Basic Science Yes; Gene Therapy For Others

Jacque cited two findings in today's Nature paper: "The first, that we knocked down viral transcription. The second, that we can actually target specifically incoming viral invasion. As soon as the viral genome enters its target T cells, it's marked for degradation by our small RNA duplexes. There's a recent paper in Nature Medicine," he observed, "showing that the HIV virus can be knocked down by RNA interference." (See BioWorld Today, June 10, 2002, p. 1.)

"We are doing basic science," Jacque pointed out. "We are not interested in doing any gene therapy. There are a lot of people around who are specialized on gene therapy. It's my guess that with all these RNA findings coming out, they will jump on it and try to design a new therapeutic approach. RNA interference is so powerful that if they find a way to easily deliver small RNAs into patients, there will certainly be a field for such therapy.

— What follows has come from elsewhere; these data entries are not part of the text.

/-- Settles O17: each wait answers at once or waits, by the one question it asks (an ended job, a count reached, a target met), and its
return asks the same question again. -/
theorem waitsForTicketsQueuesAndEpochs : Obligations.WaitsForTicketsQueuesAndEpochs := by
  unfold Obligations.WaitsForTicketsQueuesAndEpochs
  intro s x rd rs1 rs2 h k c tk r1 r2 work gives waits back stays
  have notMet {applied : Bool} {t : Nat} (hn : (applied = true ∧ h.applied = noEpoch) ∨ h.waitsOn applied < t) :
      ¬ h.targetMet applied t := fun m => hn.elim (fun a => m.1 a.1 a.2) (fun a => absurd m.2 (Nat.not_le_of_lt a))
  have current {t : Nat} (ht : t ≤ h.epoch) : h.targetMet false t := ⟨fun a => (Bool.false_ne_true a).elim, ht⟩
  refine ⟨fun e => ⟨twait_of_failed_ticket e rd rs1, twait_of_no_job e rd rs1,
      fun n j ht hj => ⟨twait_of_running_job e rd rs1 ht hj, fun st res => twait_of_ended_job e rd rs1 ht hj⟩,
      qwait_of_absent_queue e rd rs1 rs2, qwait_of_count_reached e rd rs1 rs2, qwait_of_count_ahead e rd rs1 rs2,
      fun ht => Completes.of_executes e rfl (Head.ewait_of_met (current ht) k rd),
      fun ht => Completes.of_executes e rfl (Head.ewait_of_far (applied := false) ht k rd),
      fun hc ht => Completes.of_executes e rfl (Head.ewait_of_near (notMet (applied := false) (.inr hc)) ht k rd),
      fun ha ht => Completes.of_executes e rfl (Head.ewait_of_met (applied := true) ⟨fun _ => ha, ht⟩ k rd),
      fun ht => Completes.of_executes e rfl (Head.ewait_of_far (applied := true) ht k rd),
      fun hc ht => Completes.of_executes e rfl
        (Head.ewait_of_near (notMet (applied := true) (hc.imp_left (fun a => ⟨rfl, a⟩))) ht k rd),
      ?_, ?_, epochValue_result (i := .epochApplied x rd) e (show execEpochApplied x rd s = _ from rfl)⟩,
    fun live => ⟨fun n r hr => ⟨fun j st res hj hd => ?_, fun j hj hd => ?_⟩,
      fun q n r hr => ⟨qwaitReturn_of_reached live hr, qwaitReturn_of_ahead live hr⟩,
      fun t r hr => ⟨fun ht hw => ewaitReturn_of_met live (applied := false) hr (current ht) hw,
        fun ht hw => ewaitReturn_of_entry live (applied := false) hr (current ht) hw,
        fun hc => ewaitReturn_of_not_met live (applied := false) hr (notMet (.inr hc))⟩,
      fun t r hr => ⟨fun ha ht hw => ewaitReturn_of_met live (applied := true) hr ⟨fun _ => ha, ht⟩ hw,
        fun hc => ewaitReturn_of_not_met live (applied := true) hr (notMet (hc.imp_left (fun a => ⟨rfl, a⟩)))⟩⟩⟩
  · have stamp := epochValue_result (i := .epochStamp x rd) e (show execEpochStamp x rd s = _ from rfl)
    exact (congrArg (gives (.epochStamp x rd)) (by unfold work; cases c.work.bind h.work <;> rfl)).mp stamp
  · have read := epochValue_result (i := .epochRead x rd) e (show execEpochRead x rd s = _ from rfl)
    exact (congrArg (gives (.epochRead x rd)) (by unfold work; cases c.work.bind h.work <;> rfl)).mp read
  · exact Completes.of_live live (show execTwaitReturn x s = _ from rfl)
      (Head.twaitReturn_of_ended hr hj hd ▸ Head.result_of_replaced { h with jobs := Tbl.del h.jobs n } k _ _ _)
  · exact Completes.of_live live (show execTwaitReturn x s = _ from rfl) (Head.twaitReturn_of_running hr hj hd)

end Sys2Proof.Machine
end

section
/-! Buffers (R148, R149, R442, R444, R445): what taking one from its pool and returning it do, and that neither moves a buffer. -/
namespace Sys2Proof.Machine
open Reg

/-! ### Keys and the places of buffers -/

/-- Fields at different bits of a register have different keys, wherever their registers stand. -/
theorem Field.key_ne_of_lo {f g : Field} (hf : f.lo < 64) (hg : g.lo < 64) (h : f.lo ≠ g.lo) : f.key ≠ g.key := by
  unfold Field.key
  omega

/-- The places of the buffers are given by fields that start at bit 12. -/
theorem Head.bufAddr_congr {h t : Head} (ht : ∀ p, t.rd (BLW_POOL_BASE_BASE.nth p) = h.rd (BLW_POOL_BASE_BASE.nth p)) (b : Nat) :
    t.bufAddr b = h.bufAddr b := by
  rw [Head.bufAddr, Head.bufAddr, ht]

theorem Head.rd_poolBase_wr (h : Head) {f : Field} (v : Nat) (hf : f.lo < 64) (h12 : f.lo ≠ 12) (p : Nat) :
    (h.wr f v).rd (BLW_POOL_BASE_BASE.nth p) = h.rd (BLW_POOL_BASE_BASE.nth p) :=
  Head.rd_wr_ne h f _ v (Field.key_ne_of_lo (show 12 < 64 by decide) hf (Ne.symm h12))

/-! ### Free values and bytes put -/

theorem Head.length_drawN (h : Head) (n : Nat) : (h.drawN n).1.length = n := by
  induction n generalizing h with
  | zero => rfl
  | succ n ih => simp [Head.drawN, ih]

theorem Head.drawN_frame (h : Head) (n : Nat) : (h.drawN n).2 = { h with free := (h.drawN n).2.free } := by
  induction n generalizing h with
  | zero => rfl
  | succ n ih => simpa [Head.drawN, Head.draw] using ih { h with free := h.free + 1 }

/-- Drawing free bytes changes the counter of free values alone. -/
theorem Head.drawBytes_frame (h : Head) (n : Nat) : (h.drawBytes n).2 = { h with free := (h.drawBytes n).2.free } :=
  h.drawN_frame _

theorem length_flatMap_words (ws : List Word) : (ws.flatMap (fun w => toBytes 8 w.toNat)).length = 8 * ws.length := by
  induction ws with
  | nil => rfl
  | cons w ws ih => simp [ih]; omega

@[simp] theorem Head.length_drawBytes (h : Head) (n : Nat) : (h.drawBytes n).1.length = n := by
  have : n ≤ 8 * ceilDiv n 8 := by unfold ceilDiv; omega
  simp only [Head.drawBytes, List.length_take, length_flatMap_words, Head.length_drawN]
  omega

/-- What drawing free bytes gives: as many as asked for, the counter of free values alone being changed. -/
theorem Head.drawBytes_spec (h : Head) (n : Nat) :
    ∃ b t, h.drawBytes n = (b, t) ∧ b.length = n ∧ t = { h with free := t.free } :=
  ⟨_, _, rfl, h.length_drawBytes n, h.drawBytes_frame n⟩

/-- Bytes put to memory leave every other byte. -/
theorem Head.put_memory (h : Head) (a : Nat) (b : List Byte) : SameMemoryBut h (h.put a b) a b.length :=
  fun _ hc => Memory.read_writeAll_out b h.mem a _ hc

/-! ### Pools (R444, R445) -/

/-- Only register fields changed, and no buffer moved. -/
def ShowsOnly (h t : Head) : Prop :=
  t = { h with fields := t.fields } ∧ ∀ p, t.rd (BLW_POOL_BASE_BASE.nth p) = h.rd (BLW_POOL_BASE_BASE.nth p)

theorem ShowsOnly.wr (h : Head) {f : Field} (v : Nat) (hf : f.lo < 64) (h12 : f.lo ≠ 12) : ShowsOnly h (h.wr f v) :=
  ⟨rfl, h.rd_poolBase_wr v hf h12⟩

theorem ShowsOnly.trans {h t u : Head} (a : ShowsOnly h t) (b : ShowsOnly t u) : ShowsOnly h u := by
  refine ⟨?_, fun p => (b.2 p).trans (a.2 p)⟩
  rw [b.1, a.1]

theorem Head.showPool_shows (h : Head) (p : Nat) : ShowsOnly h (h.showPool p) := by
  have free : ShowsOnly h (h.wr (BLW_POOL_STS_FREE.nth p) (h.poolFree p)) :=
    .wr h _ (show 0 < 64 by decide) (show 0 ≠ 12 by decide)
  unfold Head.showPool
  dsimp only
  split
  · exact free.trans (.wr _ _ (show 21 < 64 by decide) (show 21 ≠ 12 by decide))
  · exact free

/-- The buffer an allocation of a pool takes: the newest freed one, else the next never given out. -/
def Head.nextBuffer (h : Head) (p : Nat) : Nat := p * 2 ^ 20 + (h.pool p).freed.headD (h.pool p).next

/-- What an allocation or a return changed: registers that show pools, pools and owners, and no buffer moved. -/
structure PoolChanged (h t : Head) : Prop where
  frame : t = { h with fields := t.fields, pools := t.pools, owners := t.owners }
  places : ∀ b, t.bufAddr b = h.bufAddr b

theorem PoolChanged.of_shown {h : Head} {pools : Tbl Pool} {owners : Tbl Nat} {p : Nat} :
    PoolChanged h (({ h with pools := pools, owners := owners } : Head).showPool p) := by
  obtain ⟨frame, places⟩ := Head.showPool_shows { h with pools := pools, owners := owners } p
  exact ⟨by rw [frame], Head.bufAddr_congr places⟩

theorem Head.pool_showPool (h : Head) (p q : Nat) : (h.showPool p).pool q = h.pool q := by
  rw [Head.pool, (h.showPool_shows p).1]
  rfl

theorem Head.owners_showPool (h : Head) (p : Nat) : (h.showPool p).owners = h.owners := by
  rw [(h.showPool_shows p).1]

theorem Head.pool_set (h : Head) (owners : Tbl Nat) (p : Nat) (x : Pool) :
    ({ h with pools := Tbl.set Pool.fresh h.pools p x, owners := owners } : Head).pool p = x := by
  simp [Head.pool]

/-- A pool after a class has taken its next buffer. -/
def Pool.afterTaking (x : Pool) (c : Nat) : Pool :=
  let y := if x.freed = [] then { x with next := x.next + 1 } else { x with freed := x.freed.tail }
  y.setUse c (y.useOf c + 1)

theorem Pool.freed_afterTaking (x : Pool) (c : Nat) : (x.afterTaking c).freed = x.freed.tail := by
  unfold Pool.afterTaking
  cases x.freed <;> simp [Pool.setUse]

theorem Head.allocIn_eq {h : Head} {p c : Nat} (hc : h.allocCheck p c = none) :
    h.allocIn p c = (.buffer (h.nextBuffer p), ({ h with pools := Tbl.set Pool.fresh h.pools p ((h.pool p).afterTaking c),
                                                         owners := Tbl.put h.owners (h.nextBuffer p) c } : Head).showPool p) := by
  unfold Head.allocIn Head.nextBuffer Pool.afterTaking
  cases hf : (h.pool p).freed <;> simp [hc, hf]

/-- An allocation that the rule of R444 lets proceed takes the pool's next buffer for the class. -/
theorem Head.allocIn_taken {h : Head} {p c : Nat} (hc : h.allocCheck p c = none) :
    ∃ t, h.allocIn p c = (.buffer (h.nextBuffer p), t) ∧ PoolChanged h t ∧
      Tbl.find t.owners (h.nextBuffer p) = some c ∧ (t.pool p).freed = (h.pool p).freed.tail := by
  refine ⟨_, Head.allocIn_eq hc, .of_shown, ?_, ?_⟩
  · rw [Head.owners_showPool]; exact Tbl.find_put_self _ _ _
  · rw [Head.pool_showPool, Head.pool_set, Pool.freed_afterTaking]

/-- An allocation that does not proceed is counted and changes nothing else. -/
theorem Head.allocIn_refused {h : Head} {p c : Nat} {a : AllocAnswer} (hc : h.allocCheck p c = some a) :
    h.allocIn p c = (a, h.bump (BLW_POOL_STS_FAILS.nth p) 1) := by
  unfold Head.allocIn
  rw [hc]

/-- A returned buffer is its pool's newest freed one and has no owner. -/
theorem Head.freeBuf_spec (h : Head) (b : Nat) : PoolChanged h (h.freeBuf b) ∧
    Tbl.find (h.freeBuf b).owners b = none ∧
    ((h.freeBuf b).pool (bufPool b)).freed = bufIndex b :: (h.pool (bufPool b)).freed := by
  unfold Head.freeBuf
  refine ⟨.of_shown, ?_, ?_⟩
  · rw [Head.owners_showPool]; exact Tbl.find_del_self _ _
  · rw [Head.pool_showPool, Head.pool_set]
    cases Tbl.find h.owners b <;> rfl
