/-- The words of a REFERENCE frame (R105, chapter 12.3). -/
def referenceWords (g : Axis) (r : Reference) (s : State) : List Word :=
  let command : Contactor := match g with
    | .drag => s.wsq.command
    | _ => .keep
  let tail : Nat × Word × Word := match g with
    | .walk => (s.wsq.state.code, wordOf s.wsq.steps, natWord (flag s.wsq.offPark))
    | _ => (255, 0, 0)
  [packBytes g.code (flag r.enable), wordOf r.speed, wordOf r.motoring, wordOf r.regen,
    packBytes r.form.code command.code, packBytes s.lpu.ownAddress tail.1, natWord s.lpu.lastCycle, tail.2.1, tail.2.2]

/-- The REFERENCE frame that takes a COMMAND frame's place (R105). -/
def referenceFrame (g : Axis) (r : Reference) (s : State) : Bytes :=
  frame kindReference broadcast s.ownByte (wordsToBytes (referenceWords g r s))

/-! ### A frame through the pipeline (R88) -/

/-- What the pipeline leaves of a frame: the state before the sequencer reacts to it, and the reference to write. -/
structure Shaped where
  state : State
  ref : Reference

/-- The caps a frame forms, recorded by the SWU for a SWING frame; a frame in CUT forms none and keeps the recorded ones (R115).
While the held doubt is set a frame forms no window cap, so both directions are recorded as unrestricted (R119). R119 also says that
the field reports both directions unrestricted while the doubt is set: that the caps recorded before it stand until the next SWING
frame not in CUT is the model's choice (DESIGN CHOICE, assumption 35). -/
def recordCaps (g : Axis) (s : State) : State :=
  if g = .swing ∧ (s.group g).state ≠ .cut then
    let w := leastCaps (swingWindows s)
    s.withSwu { s.swu with capCw := w.1, capCcw := w.2 }
  else s

/-- SWING_AT_EDGE as a SWING frame reports it, and TIGHTLINE as a DRAG frame does (R103, R120). R88 gives these reports no place
among its steps: they reach the ALU after the rewrite, the model's choice (DESIGN CHOICE, assumption 33). -/
def frameReports (g : Axis) (s : State) : List Report :=
  match g with
  | .swing => if (s.group .swing).state = .cut then [] else [edgeReport (swingWindows s)]
  | .drag => [.level cTightline (s.group .drag).tightline none]
  | _ => []

/-- The ramp value an ACTIVE group's frame leaves (R97 to R101). -/
def activeQ (g : Axis) (v : Int) (s : State) : Int :=
  let it := s.items.groups.get g
  let c := capsOf g s
  c.clip (ramp it.accel it.decel (c.clip (target g v s)) (s.group g).q)

/-- The ramp value a STOPPING group's frame leaves: 0 at once while the part is not in RUN (R94). -/
def stoppingQ (g : Axis) (s : State) : Int :=
  let stop := (s.items.groups.get g).stop
  if s.mgu.mode = .run then (capsOf g s).clip (ramp stop stop 0 (s.group g).q) else 0

/-- The idle count after an ACTIVE frame (R92). -/
def idleNext (r : Group) (v q : Int) : Nat := if v = 0 ∧ q = 0 then satInc 255 r.idle else 0

/-- The tightline field a DRAG frame leaves; the other groups keep theirs, which is never set (R103). -/
def tightlineField (g : Axis) (s : State) : Bool :=
  match g with
  | .drag => (s.group .drag).moving && s.mgu.mode == .run && tightlineActive s
  | _ => (s.group g).tightline

/-- The record a STOPPING group's frame leaves: HELD in the frame in which Q is 0 after the ramp and clip (R94). -/
def stopFrame (g : Axis) (s : State) : Group :=
  let q := stoppingQ g s
  if q = 0 then (s.group g).hold else { s.group g with q := q }

/-- The record an ACTIVE or STOPPING frame leaves but for its last reference (R92, R94). -/
def endFrame (g : Axis) (v : Int) (s : State) : Group :=
  let r := s.group g
  let left := match r.state with
    | .active =>
      let q := activeQ g v s
      let n := idleNext r v q
      if (s.items.groups.get g).brakeDelay ≤ n then r.hold else { r with q := q, idle := n }
    | .stopping => stopFrame g s
    | .held | .cut => r
  { left with tightline := tightlineField g s }

/-- The reference a frame carries, from the record it leaves (R106). -/
def frameReference (g : Axis) (r : Group) (s : State) : Reference :=
  if s.mgu.mode = .run ∧ r.moving then liveReference g s r.q else .disabled (formOf g s)

/-- The rest of the pipeline once the lever has been taken: caps, ramp, limits, end of frame and rewrite (R88). -/
def shapeRest (g : Axis) (v : Int) (s : State) : Shaped :=
  let s := recordCaps g s
  let r := endFrame g v s
  let ref := frameReference g r s
  ⟨s.setGroup g { r with lastRef := ref }, ref⟩

/-- A frame of a group's own reference. -/
def shapeOwn (g : Axis) (v : Int) (s : State) : Shaped :=
  let s := tryActivate g v s
  let s := match g with
    | .walk => walkLever v s
    | .swing => glideSwing s
    | _ => s
  shapeRest g v s

/-- The DRAG record after a frame that carries the walk reference, but for its last reference and tightline field: R107 takes it to be
HELD, and it then takes the lever alone; one still STOPPING is shaped as R94 says of each frame, with DRAG's own caps (DEDUCED,
assumption 34). -/
def walkFrame (s : State) : Group :=
  match (s.group .drag).state with
  | .stopping => stopFrame .drag s
  | .active | .held | .cut => s.group .drag

/-- A DRAG frame that carries the walk reference; the tightline reduction is not active (R94, R107, R141). -/
def shapeWalk (s : State) : Shaped :=
  let ref := walkReference s
  ⟨s.setGroup .drag { walkFrame s with lastRef := ref, tightline := false }, ref⟩

/-- The lever of a frame (R90). -/
def frameLever (g : Axis) (lever : Word) (s : State) : Int := leverOf (s.items.groups.get g).deadband lever

/-- A COMMAND frame through its shaper, up to the rewrite (R88). -/
def shape (g : Axis) (lever : Word) (s : State) : Shaped :=
  let v := frameLever g lever s
  let s := takeLever g v (commandArrives g s)
  if g = .drag ∧ carriesWalk s.wsq.state then shapeWalk s else shapeOwn g v s

/-- A COMMAND frame of a group: shaped, the REFERENCE frame written, the conditions reported, the sequencer told, and the
rewritten frame offered to the queue (R88, R105, R108, R169; assumption 13). The report comes after the words are formed, the
model's choice (DESIGN CHOICE, assumption 33): where T10 makes TIGHTLINE or SWING_AT_EDGE a TRIP, the frame that raised it still
carries the enable of before the part entered HALTED. -/
def commandGroup (g : Axis) (lever : Word) (s : State) : State :=
  let o := shape g lever s
  let bs := referenceFrame g o.ref o.state
  offerForwarded bs (report (frameReports g o.state) o.state)

/-- Whether a frame brings an ACTIVE group's idle count to BRAKE_DELAY (R92): the group is ACTIVE when it arrives and HELD by
the pipeline's own end of frame. -/
def brakeDelayDue (g : Axis) (lever : Word) (s : State) : Bool :=
  let v := frameLever g lever s
  let s1 := takeLever g v (commandArrives g s)
  let s2 := match g with
    | .walk => walkLever v s1
    | _ => s1
  !(g == .drag && carriesWalk s1.wsq.state) && (s2.group g).state == .active
    && decide ((s.items.groups.get g).brakeDelay ≤ idleNext (s2.group g) v (activeQ g v s2))

end Sys2Proof.Machine
end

"In our in vitro experiments against HIV," Jacque recounted, "we used isolates from the virus. One approach was to translate two viruses along with the interference RNAs. We got into the T cells with DNA virus. That's the first part of the paper. But the second part is more significant, because we used the whole HIV to infect those cells. So what we had were two copies of RNA in this virus. And early after entry of the virus into the target T cell, it specifically targeted the two copies of the 10,000-base HIV genome. So it was a very early step of infection that enabled us to trigger specific degradation of the genome.

"Because HIV is an RNA virus," Jacque went on, "we thought we could use this feature of RNA interference and see if we could actually knock down virus replication itself. When HIV infects cells, it has to replicate and infect the next cell. It integrates and gets into the latency stage. Then it's just silenced. We thought that using this technique - this unique feature of cells - we could actually knock down replicating cells. If you are able to do that in patients for a long period of time," he pointed out, "you could eventually eradicate that viral cell, because you would just knock it out completely from infected patients. Over a long period of time, treatment with this kind of approach could possibly get the virus out of the patient.

"We used the whole RNA virus. With our labs working on HIV, we had T cells and viral supernatants, so the whole virus is infectious. And we just put that whole virus on top of the target T cells - leading to a productive infection. Before we did that, we introduced these small interference RNAs into those cells, and then infected them. What we looked at was the ability of the virus to infect the cells. When we treated the cells with small interfering RNAs, we knocked down the infection very substantially. We did not let any virus out of the cells, which were actually protected against the infection."

Companion RNA Reports Feature HIV, Polio

In ongoing research, Jacque and his co-authors are "trying to understand a little bit better what's going on in RNA interference and how it works in T cells. Maybe we could find a way to enhance the effects of Dicer in cells. Or activate cells to react against each other by themselves. Very little is known as to how they work in mammalian cells. That's what we're trying to discover right now. Then we can push the cells into this kind of antiviral reaction," Jacque concluded, "using our RNA interference instead of putting the HIV onto the cells."

Today's Nature carries a second - nearly look-alike - article titled: "Short interfering RNA confers intracellular antiviral immunity in human cells." Its senior author is microbiologist Raul Andino from the University of California at San Francisco. Instead of HIV, his paper reports on the polio virus as a model "that may provide a therapeutic strategy against human viruses."